Can't, it generates huge IO spikes.
But....
Few hours ago i manually started vacuum verbose on pg_attribute, now its finished and i have some outputs:
INFO: "pg_attribute": found 554728466 removable, 212058 nonremovable row versions in 44550921 out of 49326696 pages
DETAIL: 178215 dead row versions cannot be removed yet.
There were 53479 unused item pointers.
0 pages are entirely empty.
CPU 1097.53s/1949.50u sec elapsed 6337.86 sec.

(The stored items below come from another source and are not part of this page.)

-- ==== Sys2Proof/Machine/Fetch.lean ====
section
/-! DEFINITION. Fetch.lean: the next instruction of the clause in progress (R180 to R182, R359), and what time alone brings
about. -/

namespace Sys2Proof.Machine

/-- The run once the instruction at its words' head is fetched; `rest` are the words behind it. -/
def Run.fetched (r : Run) (rest : List Word) : Run :=
  { r with words := rest, cur := r.words, idx := r.idx + 1, lat := none, latches := (r.lat :: r.latches).take 4 }

/-- The address of the instruction word a run stands at. -/
def Run.here (r : Run) : Dword := r.base + (r.npc - r.hdr) - BitVec.ofNat 64 (4 * r.words.length)

/-- The breakpoint register that names it. DESIGN CHOICE, log entry 21. -/
def State.ibkHit (s : State) (a : Dword) : Option Nat := s.ibk.findIdx? (fun x => x == a)

/-- The next instruction and the state it executes in; or, where there is none, the state the clause leaves: it has no
words left and ends, a breakpoint register fires, or its words are refused. -/
def State.fetch (s : State) : Except State (Instr × State) :=
  match s.env with
  | none => .error { s with run := Run.idle }
  | some e =>
    if s.run.words.isEmpty then .error s.endClause
    else
      match decodeInstr s.run.cls s.run.words, s.ibkHit s.run.here with
      | _, some n =>
        let r := s.run.fetched (s.run.words.drop 1)
        .error (({ s with run := r }).trap { e with r := r } e.low .breakpoint (BitVec.ofNat 64 (0x100 + n)))
      | .error x, none =>
        let r := s.run.fetched (s.run.words.drop 1)
        .error (({ s with run := r }).trap { e with r := r } e.low (trapOf x) 0)
      | .ok (i, rest), none => .ok (i, { s with run := s.run.fetched rest })

/-- The clause in progress waits: its core is stalled (R36). -/
def State.runStalled (s : State) : Bool :=
  s.run.active && ((s.blk s.run.blk).map (fun b => s.stalled b.core)).getD false

/-- It is set aside. -/
def State.setAside (s : State) : State := { s with run := Run.idle, runs := s.runs ++ [s.run] }

/-- The clause in progress of a spindle becomes the one that goes on. -/
def State.selectRun (s : State) (core spid : Nat) : State :=
  let mine (r : Run) : Bool := r.active && (match s.blk r.blk with
    | some b => b.core == core && ((b.sp r.m).map (fun sp => sp.spid == spid)).getD false
    | none => false)
  if mine s.run then s
  else
    match s.runs.find? mine with
    | some r => { s with runs := s.runs.erase r }.setRun r
    | none => s

/-! Time. -/

/-- The cores a context is charged for (R388): those it occupies, but for those that another's service stalls. -/
def State.chargedCores (s : State) (n : Nat) : Nat :=
  ((List.range s.userCores).filter (fun c =>
    (s.blocks.any (fun b => b.ctx == n && b.core == c && !b.evicted)) &&
    (!s.stalled c || s.services.any (fun v => v.core == c && v.ctx == n)))).length

/-- Time goes on by one step's pace (DESIGN CHOICE, log entry 1). -/
def State.tick (s : State) : State :=
  { s with devtime := s.devtime + s.paceNs, clk := s.clk + s.paceClk
           ctxs := s.ctxs.map (fun (c : Ctx) => { c with charge := c.charge + s.paceNs * s.chargedCores c.id }) }

/-- A thread's orphan wait has reached its park limit. -/
def State.orphanDue (s : State) (b : Block) (t : Thread) : Bool :=
  match t.st with
  | .parked (.lines ls since) => decide (since + s.parkLimit b.ctx ≤ s.devtime) && ls.any b.orphan
  | _ => false

/-- An engine's orphan wait of a thread of a spindle likewise. -/
def State.opOrphanDue (s : State) (b : Block) (sp : Spindle) (k : Nat) : Bool :=
  s.ops.any (fun o => o.blk == b.uid && o.m == sp.m && o.slots.contains k && decide (o.start + s.parkLimit b.ctx ≤ s.devtime) &&
    (s.opOrphan o).isSome)

/-- The event that time alone has made due (R41, R42, R35, R279, R311, R388, R412, R432). -/
def State.due (s : State) : Option Instr :=
  let perThread (f : Block → Spindle → Thread → Nat → Option Instr) : Option Instr :=
    firstSome (s.blocks.map (fun b =>
      if b.evicted then none
      else firstSome (b.spindles.map (fun sp => firstSome (sp.threads.zipIdx.map (fun x => f b sp x.1 x.2))))))
  firstSome [
    (s.launches.find? (fun l => !l.ended && decide (l.dl ≤ s.devtime) && !l.unwritten)).map (fun l => Instr.deadlineStop l.uid),
    (s.launches.find? (fun l => !l.ended && !l.div && l.budget != 0 && decide (l.divertAt ≤ (s.devtime : Int)))).map (fun l =>
      Instr.divert l.uid),
    (s.coh.pend.find? (fun p => decide (p.clk + Config.propMax ≤ s.clk))).map (fun p =>
      Instr.directoryAcknowledgement p.die (lineOf p.pa)),
    if s.sched.period + 10000000 ≤ s.devtime then some .slicePeriodEnd else none,
    perThread (fun b sp t k => if s.orphanDue b t || s.opOrphanDue b sp k then some (.orphanWait b.core sp.spid k) else none),
    perThread (fun b sp t k => match t.wake with
      | some w => if w ≤ s.devtime then some (.sleepExpire b.core sp.spid k) else none
      | none => none),
    (s.mslots.find? (fun m => m.st == .opened &&
      decide (m.last + 1000 * ((s.ctx m.ctx).map (fun c => c.desc.mgto)).getD 0 ≤ s.devtime))).map (fun m =>
        Instr.mergeTimeout m.gang m.idx),
    if s.boot.state == 5 && decide (s.boot.fwStart + 60000000000 ≤ s.devtime) then some .bootokTimeout else none]

end Sys2Proof.Machine
end

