-- ==== Sys2Proof/Certificates/Slice0/Obligations.lean ====
section
/-! DEFINITION. Obligations.lean: statements about the part, for the provers. An instruction acts through the clause in
progress: `s.env = some e` says that a clause runs, in block `e.b` and spindle `e.sp`, with at least one executing slot. -/

open Sys2Proof Sys2Proof.Machine Sys2Proof.Safety

/-! Vector integer instructions. -/

/-- The words of the instructions of R205 and R209 to R214, with the opcodes of those rules.

R205, R209, R210: the two-operand instructions complete with these results in 32-bit arithmetic, and change nothing
but their destination, its tag and the latch.

R205, R210, R212: the one-operand instructions.

R206, R207: the typed integer instructions, element by element, computed exactly and then taken modulo 2^n or clamped
to the type's range.

R211, R213, R214: truth tables, bit fields and byte selection, bit by bit. -/
def Obligations.LaneIntegerResults : Prop :=
  (∀ (n : BitVec 7) (a b c : Sel) (lut : Byte) (rest : List Word),
    let word (op : BitVec 7) (y : Byte) : Word := op ++ 0#1 ++ (0#1 ++ n) ++ a.enc ++ y
    let vi (ty : BitVec 3) (l : Byte) : Word := c.enc ++ ty ++ 0#5 ++ l ++ 0#8
    (∀ p ∈ ([(0x00, .iadd (.v n) a b), (0x01, .isub (.v n) a b), (0x10, .shl (.v n) a b), (0x11, .shr (.v n) a b),
        (0x12, .sar (.v n) a b), (0x13, .rot (.v n) a b), (0x14, .and (.v n) a b), (0x15, .or (.v n) a b),
        (0x16, .xor (.v n) a b), (0x17, .andn (.v n) a b), (0x18, .orn (.v n) a b)] : List (BitVec 7 × Instr)),
      decodeInstr .v (word p.1 b.enc :: (a.lit ++ (b.lit ++ rest))) = .ok (p.2, rest)) ∧
    (∀ p ∈ ([(0x05, .iabs (.v n) a), (0x06, .ineg (.v n) a), (0x19, .not (.v n) a), (0x1B, .popc (.v n) a),
        (0x1C, .clz (.v n) a), (0x1D, .ctz (.v n) a), (0x1E, .brev (.v n) a), (0x24, .mov (.v n) a)] : List (BitVec 7 × Instr)),
      decodeInstr .v (word p.1 0xC0 :: (a.lit ++ rest)) = .ok (p.2, rest)) ∧
    ∀ p ∈ ([(0x1A, vi 0 lut, .logic3 (.v n) lut a b c), (0x1F, vi 0 0, .bfx (.v n) .sgn a b c),
        (0x1F, vi 1 0, .bfx (.v n) .uns a b c), (0x20, vi 0 0, .bfi (.v n) a b c), (0x21, vi 0 0, .bperm (.v n) a b c)]
        : List (BitVec 7 × Word × Instr)),
      decodeInstr .v (word p.1 b.enc :: p.2.1 :: (a.lit ++ (b.lit ++ (c.lit ++ rest)))) = .ok (p.2.2, rest)) ∧
  (∀ (s : State) (e : Env) (d : VDst) (a b : Sel), s.env = some e →
    ∀ p ∈ ([
      (.iadd d a b, fun x y => BitVec.ofNat 32 (x.toNat + y.toNat), e.tagAdd false a b),
      (.isub d a b, fun x y => BitVec.ofInt 32 ((x.toNat : Int) - (y.toNat : Int)), e.tagAdd true a b),
      (.shl d a b, fun x y => if 32 ≤ y.toNat then 0 else BitVec.ofNat 32 (x.toNat * 2 ^ y.toNat), e.tagShl a b),
      (.shr d a b, fun x y => if 32 ≤ y.toNat then 0 else BitVec.ofNat 32 (x.toNat / 2 ^ y.toNat), e.tagOf false [a, b]),
      (.sar d a b, fun x y => BitVec.ofInt 32 (x.toInt / 2 ^ (min y.toNat 31)), e.tagOf false [a, b]),
      (.rot d a b, fun x y => BitVec.ofNat 32 ((x.toNat * 2 ^ (y.toNat % 32)) ||| x.toNat / 2 ^ (32 - y.toNat % 32)),
        e.tagOf false [a, b]),
      (.and d a b, fun x y => x &&& y, e.tagOf false [a, b]),
      (.or d a b, fun x y => x ||| y, e.tagOf false [a, b]),
      (.xor d a b, fun x y => x ^^^ y, e.tagOf false [a, b]),
      (.andn d a b, fun x y => x &&& ~~~y, e.tagOf false [a, b]),
      (.orn d a b, fun x y => x ||| ~~~y, e.tagOf false [a, b])] : List (Instr × (Word → Word → Word) × Tag)),
      ∃ t, exec p.1 s = .next t ∧
        VWrite s t e d false (fun k => (p.2.1 (e.read32 a k) (e.read32 b k)).setWidth 64) p.2.2) ∧
  (∀ (s : State) (e : Env) (d : VDst) (a : Sel), s.env = some e →
    (∃ t, exec (.iabs d a) s = .next t ∧
      VWrite s t e d false (fun k => (BitVec.ofNat 32 (e.read32 a k).toInt.natAbs).setWidth 64) (e.tagOf false [a])) ∧
    (∃ t, exec (.ineg d a) s = .next t ∧
      VWrite s t e d false (fun k => (BitVec.ofInt 32 (-(e.read32 a k).toInt)).setWidth 64) (e.tagNeg a)) ∧
    (∃ t, exec (.not d a) s = .next t ∧
      VWrite s t e d false (fun k => (~~~(e.read32 a k)).setWidth 64) (e.tagNot a)) ∧
    (∃ t, exec (.mov d a) s = .next t ∧ VWrite s t e d false (fun k => (e.read32 a k).setWidth 64) (e.tagMov a)) ∧
    (∃ t, exec (.popc d a) s = .next t ∧
      VWrite s t e d false (fun k => BitVec.ofNat 64 ((List.range 32).countP (fun i => (e.read32 a k).getLsbD i)))
        (e.tagOf false [a])) ∧
    (∃ (t : State) (f : Nat → Word), exec (.clz d a) s = .next t ∧
      VWrite s t e d false (fun k => (f k).setWidth 64) (e.tagOf false [a]) ∧
      ∀ k, (f k).toNat ≤ 32 ∧ (∀ i, 32 - (f k).toNat ≤ i → (e.read32 a k).getLsbD i = false) ∧
        ((f k).toNat < 32 → (e.read32 a k).getLsbD (31 - (f k).toNat) = true)) ∧
    (∃ (t : State) (f : Nat → Word), exec (.ctz d a) s = .next t ∧
      VWrite s t e d false (fun k => (f k).setWidth 64) (e.tagOf false [a]) ∧
      ∀ k, (f k).toNat ≤ 32 ∧ (∀ i, i < (f k).toNat → (e.read32 a k).getLsbD i = false) ∧
        ((f k).toNat < 32 → (e.read32 a k).getLsbD (f k).toNat = true)) ∧
    ∃ (t : State) (f : Nat → Word), exec (.brev d a) s = .next t ∧
      VWrite s t e d false (fun k => (f k).setWidth 64) (e.tagOf false [a]) ∧
      ∀ k i, i < 32 → (f k).getLsbD i = (e.read32 a k).getLsbD (31 - i)) ∧
  (∀ (s : State) (e : Env) (d : VDst) (ty : IType) (a b c : Sel), s.env = some e →
    let el (x : Sel) (k i : Nat) : Int :=
      let w := (e.read ty.is64 x k).toNat / 2 ^ (ty.bits * i) % 2 ^ ty.bits
      if ty.signed = true ∧ 2 ^ (ty.bits - 1) ≤ w then (w : Int) - 2 ^ ty.bits else w
    let clamp (x : Int) : Int := max ty.lo (min x ty.hi)
    let plain : Bool := ty == .sgn || ty == .uns
    ∀ p ∈ ([
      (.imul d ty false a b, fun x y _ => x * y, if plain then e.tagMul a b else e.tagOf ty.is64 [a, b]),
      (.imul d ty true a b, fun x y _ => clamp (x * y), e.tagOf ty.is64 [a, b]),
      (.imulhi d ty a b, fun x y _ => x * y / 2 ^ ty.bits, e.tagOf ty.is64 [a, b]),
      (.imad d ty false a b c, fun x y z => x * y + z, if plain then e.tagMad a b c else e.tagOf ty.is64 [a, b, c]),
      (.imad d ty true a b c, fun x y z => clamp (x * y + z), e.tagOf ty.is64 [a, b, c]),
      (.imin d ty a b, fun x y _ => min x y, e.tagOf ty.is64 [a, b]),
      (.imax d ty a b, fun x y _ => max x y, e.tagOf ty.is64 [a, b]),
      (.iadds d ty a b, fun x y _ => clamp (x + y), e.tagOf ty.is64 [a, b])] : List (Instr × (Int → Int → Int → Int) × Tag)),
      ∃ t f, exec p.1 s = .next t ∧ VWrite s t e d ty.is64 f p.2.2 ∧
        ∀ k i, i < (if ty.packed then 2 else 1) →
          (f k).toNat / 2 ^ (ty.bits * i) % 2 ^ ty.bits = (p.2.1 (el a k i) (el b k i) (el c k i) % 2 ^ ty.bits).toNat) ∧
  (∀ (s : State) (e : Env) (d : VDst) (a b c : Sel) (lut : Byte) (ty : IType), s.env = some e →
    (∃ (t : State) (f : Nat → Word), exec (.logic3 d lut a b c) s = .next t ∧
      VWrite s t e d false (fun k => (f k).setWidth 64) (e.tagOf false [a, b, c]) ∧
      ∀ k i, i < 32 → (f k).getLsbD i = lut.getLsbD (4 * ((e.read32 a k).getLsbD i).toNat +
        2 * ((e.read32 b k).getLsbD i).toNat + ((e.read32 c k).getLsbD i).toNat)) ∧
    (∃ (t : State) (f : Nat → Word), exec (.bfx d ty a b c) s = .next t ∧
      VWrite s t e d false (fun k => (f k).setWidth 64) (e.tagOf false [a, b, c]) ∧
      ∀ k i, i < 32 →
        let x := e.read32 a k
        let pos := (e.read32 b k).toNat % 256
        let len := min ((e.read32 c k).toNat % 256) 32
        (f k).getLsbD i =
          if len = 0 then false
          else if ty == .sgn then x.getLsbD (min (pos + min i (len - 1)) 31)
          else if i < len then x.getLsbD (pos + i) else false) ∧
    (∃ (t : State) (f : Nat → Word), exec (.bfi d a b c) s = .next t ∧
      VWrite s t e d false (fun k => (f k).setWidth 64) (e.tagOf false [a, b, c]) ∧
      ∀ k i, i < 32 →
        let pos := (e.read32 c k).toNat % 256
        let len := min ((e.read32 c k).toNat / 256 % 256) 32
        (f k).getLsbD i =
          if pos ≤ i ∧ i < pos + len then (e.read32 a k).getLsbD (i - pos) else (e.read32 b k).getLsbD i) ∧
    ∃ (t : State) (f : Nat → Word), exec (.bperm d a b c) s = .next t ∧
      VWrite s t e d false (fun k => (f k).setWidth 64) (e.tagOf false [a, b, c]) ∧
      ∀ k j, j < 4 →
        let n := (e.read32 c k).toNat / 16 ^ j % 16
        let y := ((e.read32 a k).toNat + 2 ^ 32 * (e.read32 b k).toNat) / 256 ^ (n % 8) % 256
        (f k).toNat / 256 ^ j % 256 = if 8 ≤ n then (if 128 ≤ y then 255 else 0) else y)

/-- R208: the sum and difference with the predicate carried in, and the carry or borrow carried out.

R233 to R235, R267: predicates read, shapes forced and read, the count of executing slots. -/
def Obligations.CarryAndShapeResults : Prop :=
  (∀ (s : State) (e : Env) (d : VDst) (a b : Sel) (p : BitVec 5), s.env = some e →
    let sum (k : Nat) : Nat := (e.read32 a k).toNat + (e.read32 b k).toNat + (e.pred p k).toNat
    let dif (k : Nat) : Int := ((e.read32 a k).toNat : Int) - (e.read32 b k).toNat - (e.pred p k).toNat
    (∃ t u, exec (.iaddc d a b p) s = .next t ∧
      VWrite s u e d false (fun k => (BitVec.ofNat 32 (sum k)).setWidth 64) .g ∧
      PWrite u t e p (fun k => decide (2 ^ 32 ≤ sum k))) ∧
    (∃ t u, exec (.isubb d a b p) s = .next t ∧
      VWrite s u e d false (fun k => (BitVec.ofInt 32 (dif k)).setWidth 64) .g ∧
      PWrite u t e p (fun k => decide (dif k < 0)))) ∧
  (∀ (s : State) (e : Env) (d : VDst) (a : Sel), s.env = some e →
    let k0 := e.low
    let st : Word := if k0 + 1 ∈ e.r.exec then e.read32 a (k0 + 1) - e.read32 a k0 else 0
    ∀ q ∈ ([
      (.pmov (.get d), fun k => ((e.thr k).map (·.preds)).getD 0, .g),
      (.shape d .u a, fun _ => e.read32 a k0, .u),
      (.shape d .a a, fun k => e.read32 a k0 - BitVec.ofNat 32 k0 * st + BitVec.ofNat 32 k * st,
        if st = 0 then .u else .a (e.read32 a k0 - BitVec.ofNat 32 k0 * st) st),
      (.shape d .g a, fun k => e.read32 a k, .g),
      (.shapeof d a, fun _ => match e.tag false a with | .u => 0 | .a _ _ => 1 | .g => 2, .u),
      (.nact d, fun _ => BitVec.ofNat 32 e.r.exec.length, .u)] : List (Instr × (Nat → Word) × Tag)),
      ∃ t f, exec q.1 s = .next t ∧ VWrite s t e d false f q.2.2 ∧ ∀ k, k < 32 → lo32 (f k) = q.2.1 k)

Query returned successfully with no result in 01:47:3626 hours.
what do you think?
select count(*) on pg_attribute returns:
158340 rows
So as i understand vacuum full will create new pg_attribute and will wrote those amount of "valid" rows, but still it will scan 300GB old table?
So estimate will be even ~same compering with regular vacuum?
2018-03-26 17:17 GMT+03:00 hubert depesz lubaczewski <depesz@xxxxxxxxxx>:
On Mon, Mar 26, 2018 at 05:15:14PM +0300, Artem Tomyuk wrote:
> For now pg_attribute bloated to 300GB in size, and we have only 260GB's of
> free space on disk.
> In normal situation pg_attribute takes 50mb in size for our DB...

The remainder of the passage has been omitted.